- [Data in this exercise]
-- ==== Sys2Proof/Decode.lean ====
section
/-! DEFINITION. The decoder (30_encoding.md R90 to R98), total on any bytes, and after it the encoder. -/

namespace Sys2Proof

/-- Why some bytes are no instruction of the opcode table: the Unknown words of 30_encoding.md R98, by family, and a byte string shorter than a word (R90). -/
inductive DecodeReject where
  /-- 5XYN with N not 0. -/
  | unknown5XYN
  /-- 8XYN with N in 8, 9, A, B, C, D, F. -/
  | unknown8XYN
  /-- 9XYN with N not 0. -/
  | unknown9XYN
  /-- EXNN with NN neither 9E nor A1. -/
  | unknownEXNN
  /-- FXNN with NN in no row. -/
  | unknownFXNN
  /-- Fewer than two bytes: no fetch of the CORE gives this (R90). -/
  | truncated
  deriving DecidableEq, Repr

namespace Decode

/-! The fields of 30_encoding.md R91. -/

def n1 (w : Word) : Nibble := w.extractLsb' 12 4
def x (w : Word) : Nibble := w.extractLsb' 8 4
def y (w : Word) : Nibble := w.extractLsb' 4 4
def n (w : Word) : Nibble := w.extractLsb' 0 4
def nn (w : Word) : Byte := w.extractLsb' 0 8
def nnn (w : Word) : Addr := w.extractLsb' 0 12
/-- op[15:4], family 0's secondary field (R94). -/
def high12 (w : Word) : BitVec 12 := w.extractLsb' 4 12

/-- Family 0, in the order of 30_encoding.md R94. -/
def family0 (su : ScrollUp) (w : Word) : Instr :=
  if w = 0x00E0 then .cls
  else if w = 0x00EE then .ret
  else if high12 w = 0x00C then .scd (n w)
  else if su.pattern = some (high12 w) then .scu (n w)
  else if w = 0x00FB then .scr
  else if w = 0x00FC then .scl
  else if w = 0x00FD then .exit
  else if w = 0x00FE then .low
  else if w = 0x00FF then .high
  else .sys (nnn w)

/-- Family 8 on N (30_encoding.md R96). -/
def family8 (w : Word) : Except DecodeReject Instr :=
  if n w = 0x0 then .ok (.ldReg (x w) (y w))
  else if n w = 0x1 then .ok (.orReg (x w) (y w))
  else if n w = 0x2 then .ok (.andReg (x w) (y w))
  else if n w = 0x3 then .ok (.xorReg (x w) (y w))
  else if n w = 0x4 then .ok (.addReg (x w) (y w))
  else if n w = 0x5 then .ok (.subReg (x w) (y w))
  else if n w = 0x6 then .ok (.shrReg (x w) (y w))
  else if n w = 0x7 then .ok (.subnReg (x w) (y w))
  else if n w = 0xE then .ok (.shlReg (x w) (y w))
  else .error .unknown8XYN

/-- Family E on NN (30_encoding.md R96). -/
def familyE (w : Word) : Except DecodeReject Instr :=
  if nn w = 0x9E then .ok (.skp (x w))
  else if nn w = 0xA1 then .ok (.sknp (x w))
  else .error .unknownEXNN

/-- Family F on NN (30_encoding.md R96). -/
def familyF (w : Word) : Except DecodeReject Instr :=
  if nn w = 0x07 then .ok (.ldVxDt (x w))
  else if nn w = 0x0A then .ok (.ldVxK (x w))
  else if nn w = 0x15 then .ok (.ldDtVx (x w))
  else if nn w = 0x18 then .ok (.ldStVx (x w))
  else if nn w = 0x1E then .ok (.addI (x w))
  else if nn w = 0x29 then .ok (.ldF (x w))
  else if nn w = 0x30 then .ok (.ldHF (x w))
  else if nn w = 0x33 then .ok (.ldB (x w))
  else if nn w = 0x55 then .ok (.stRegs (x w))
  else if nn w = 0x65 then .ok (.ldRegs (x w))
  else if nn w = 0x75 then .ok (.saveFlags (x w))
  else if nn w = 0x85 then .ok (.loadFlags (x w))
  else .error .unknownFXNN

end Decode

open Decode in
/-- The decoder on one word: primary dispatch on nibble 1 (30_encoding.md R93 to R96). `P_SCROLL_UP` is the only
parameter it needs: `jumpUsesVx`, `extendedInstructionSet` and `P_DXY0_BASE` are read by the meanings of the rows they concern (log 15). -/
def decodeWord (su : ScrollUp) (w : Word) : Except DecodeReject Instr :=
  if n1 w = 0x0 then .ok (family0 su w)
  else if n1 w = 0x1 then .ok (.jp (nnn w))
  else if n1 w = 0x2 then .ok (.call (nnn w))
  else if n1 w = 0x3 then .ok (.seImm (x w) (nn w))
  else if n1 w = 0x4 then .ok (.sneImm (x w) (nn w))
  else if n1 w = 0x5 then if n w = 0 then .ok (.seReg (x w) (y w)) else .error .unknown5XYN
  else if n1 w = 0x6 then .ok (.ldImm (x w) (nn w))
  else if n1 w = 0x7 then .ok (.addImm (x w) (nn w))
  else if n1 w = 0x8 then family8 w
  else if n1 w = 0x9 then if n w = 0 then .ok (.sneReg (x w) (y w)) else .error .unknown9XYN
  else if n1 w = 0xA then .ok (.ldI (nnn w))
  else if n1 w = 0xB then .ok (.jpOff (nnn w))
  else if n1 w = 0xC then .ok (.rnd (x w) (nn w))
  else if n1 w = 0xD then if n w = 0 then .ok (.drw16 (x w) (y w)) else .ok (.drw (x w) (y w) (n w))
  else if n1 w = 0xE then familyE w
  else familyF w

/-- The decoder on bytes: it consumes exactly two, the first the high byte (30_encoding.md R90; 20_memory.md R62). -/
def decode (su : ScrollUp) : List Byte → Except DecodeReject (Instr × List Byte)
  | hi :: lo :: rest =>
    match decodeWord su (hi ++ lo) with
    | .ok i => .ok (i, rest)
    | .error r => .error r
  | [_] | [] => .error .truncated

/-- The word of a well-formed instruction, from the patterns of 30_encoding.md R94 to R96. -/
def encode (su : ScrollUp) : Instr → Word
  | .cls => 0x00E0
  | .ret => 0x00EE
  | .scd n => 0x00C#12 ++ n
  | .scu n => (su.pattern.getD 0x00B) ++ n
  | .scr => 0x00FB
  | .scl => 0x00FC
  | .exit => 0x00FD
  | .low => 0x00FE
  | .high => 0x00FF
  | .sys nnn => 0x0#4 ++ nnn
  | .jp nnn => 0x1#4 ++ nnn
  | .call nnn => 0x2#4 ++ nnn
  | .seImm x nn => 0x3#4 ++ x ++ nn
  | .sneImm x nn => 0x4#4 ++ x ++ nn
  | .seReg x y => 0x5#4 ++ x ++ y ++ 0x0#4
  | .ldImm x nn => 0x6#4 ++ x ++ nn
  | .addImm x nn => 0x7#4 ++ x ++ nn
  | .ldReg x y => 0x8#4 ++ x ++ y ++ 0x0#4
  | .orReg x y => 0x8#4 ++ x ++ y ++ 0x1#4
  | .andReg x y => 0x8#4 ++ x ++ y ++ 0x2#4
  | .xorReg x y => 0x8#4 ++ x ++ y ++ 0x3#4
  | .addReg x y => 0x8#4 ++ x ++ y ++ 0x4#4
  | .subReg x y => 0x8#4 ++ x ++ y ++ 0x5#4
  | .shrReg x y => 0x8#4 ++ x ++ y ++ 0x6#4
  | .subnReg x y => 0x8#4 ++ x ++ y ++ 0x7#4
  | .shlReg x y => 0x8#4 ++ x ++ y ++ 0xE#4
  | .sneReg x y => 0x9#4 ++ x ++ y ++ 0x0#4
  | .ldI nnn => 0xA#4 ++ nnn
  | .jpOff nnn => 0xB#4 ++ nnn
  | .rnd x nn => 0xC#4 ++ x ++ nn
  | .drw x y n => 0xD#4 ++ x ++ y ++ n
  | .drw16 x y => 0xD#4 ++ x ++ y ++ 0x0#4
  | .skp x => 0xE#4 ++ x ++ 0x9E#8
  | .sknp x => 0xE#4 ++ x ++ 0xA1#8
  | .ldVxDt x => 0xF#4 ++ x ++ 0x07#8
  | .ldVxK x => 0xF#4 ++ x ++ 0x0A#8
  | .ldDtVx x => 0xF#4 ++ x ++ 0x15#8
  | .ldStVx x => 0xF#4 ++ x ++ 0x18#8
  | .addI x => 0xF#4 ++ x ++ 0x1E#8
  | .ldF x => 0xF#4 ++ x ++ 0x29#8
  | .ldHF x => 0xF#4 ++ x ++ 0x30#8
  | .ldB x => 0xF#4 ++ x ++ 0x33#8
  | .stRegs x => 0xF#4 ++ x ++ 0x55#8
  | .ldRegs x => 0xF#4 ++ x ++ 0x65#8
  | .saveFlags x => 0xF#4 ++ x ++ 0x75#8
  | .loadFlags x => 0xF#4 ++ x ++ 0x85#8

/-- The mask of the instruction's row in spec/opcode_table.json: the bits the row fixes. -/
def Instr.rowMask : Instr → Word
  | .cls | .ret | .scr | .scl | .exit | .low | .high => 0xFFFF
  | .scd _ | .scu _ => 0xFFF0
  | .sys _ | .jp _ | .call _ | .seImm _ _ | .sneImm _ _ | .ldImm _ _ | .addImm _ _ | .ldI _ | .jpOff _ | .rnd _ _
  | .drw _ _ _ => 0xF000
  | .seReg _ _ | .ldReg _ _ | .orReg _ _ | .andReg _ _ | .xorReg _ _ | .addReg _ _ | .subReg _ _ | .shrReg _ _
  | .subnReg _ _ | .shlReg _ _ | .sneReg _ _ | .drw16 _ _ => 0xF00F
  | .skp _ | .sknp _ | .ldVxDt _ | .ldVxK _ | .ldDtVx _ | .ldStVx _ | .addI _ | .ldF _ | .ldHF _ | .ldB _ | .stRegs _
  | .ldRegs _ | .saveFlags _ | .loadFlags _ => 0xF0FF

/-- The value the row fixes those bits at; SCU's is 00D0 when `P_SCROLL_UP` is 00DN (the row's condition, D22). -/
def Instr.rowMatch (su : ScrollUp) : Instr → Word
  | .cls => 0x00E0
  | .ret => 0x00EE
  | .scd _ => 0x00C0
  | .scu _ => if su = .dN then 0x00D0 else 0x00B0
  | .scr => 0x00FB
  | .scl => 0x00FC
  | .exit => 0x00FD
  | .low => 0x00FE
  | .high => 0x00FF
  | .sys _ => 0x0000
  | .jp _ => 0x1000
  | .call _ => 0x2000
  | .seImm _ _ => 0x3000
  | .sneImm _ _ => 0x4000
  | .seReg _ _ => 0x5000
  | .ldImm _ _ => 0x6000
  | .addImm _ _ => 0x7000
  | .ldReg _ _ => 0x8000
  | .orReg _ _ => 0x8001
  | .andReg _ _ => 0x8002
  | .xorReg _ _ => 0x8003
  | .addReg _ _ => 0x8004
  | .subReg _ _ => 0x8005
  | .shrReg _ _ => 0x8006
  | .subnReg _ _ => 0x8007
  | .shlReg _ _ => 0x800E
  | .sneReg _ _ => 0x9000
  | .ldI _ => 0xA000
  | .jpOff _ => 0xB000
  | .rnd _ _ => 0xC000
  | .drw _ _ _ => 0xD000
  | .drw16 _ _ => 0xD000
  | .skp _ => 0xE09E
  | .sknp _ => 0xE0A1
  | .ldVxDt _ => 0xF007
  | .ldVxK _ => 0xF00A
  | .ldDtVx _ => 0xF015
  | .ldStVx _ => 0xF018
  | .addI _ => 0xF01E
  | .ldF _ => 0xF029
  | .ldHF _ => 0xF030
  | .ldB _ => 0xF033
  | .stRegs _ => 0xF055
  | .ldRegs _ => 0xF065
  | .saveFlags _ => 0xF075
  | .loadFlags _ => 0xF085

/-- The two bytes of a word, the high byte at the lower address (20_memory.md R62). -/
def wordBytes (w : Word) : List Byte := [w.extractLsb' 8 8, w.extractLsb' 0 8]

/-- The instruction read from a row's bits as spec/opcode_table.json numbers them: every row is one 16-bit word,
bit 15 the top bit of the byte fetched first. The parameter `P_SCROLL_UP` is the one of `State.reset`. -/
def decodeTableWord (nbits w : Nat) : Option Instr :=
  match decode Params.atReset.scrollUp (wordBytes (BitVec.ofNat 16 (w % 2 ^ nbits))) with
  | .ok (i, _) => some i
  | .error _ => none

end Sys2Proof
end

- [Task to complete]
Where does "xorReg" appear in the listing? Show every line that has it.

- [Solution to this task]
  else if n w = 0x3 then .ok (.xorReg (x w) (y w))
  | .xorReg x y => 0x8#4 ++ x ++ y ++ 0x3#4
  | .seReg _ _ | .ldReg _ _ | .orReg _ _ | .andReg _ _ | .xorReg _ _ | .addReg _ _ | .subReg _ _ | .shrReg _ _
  | .xorReg _ _ => 0x8003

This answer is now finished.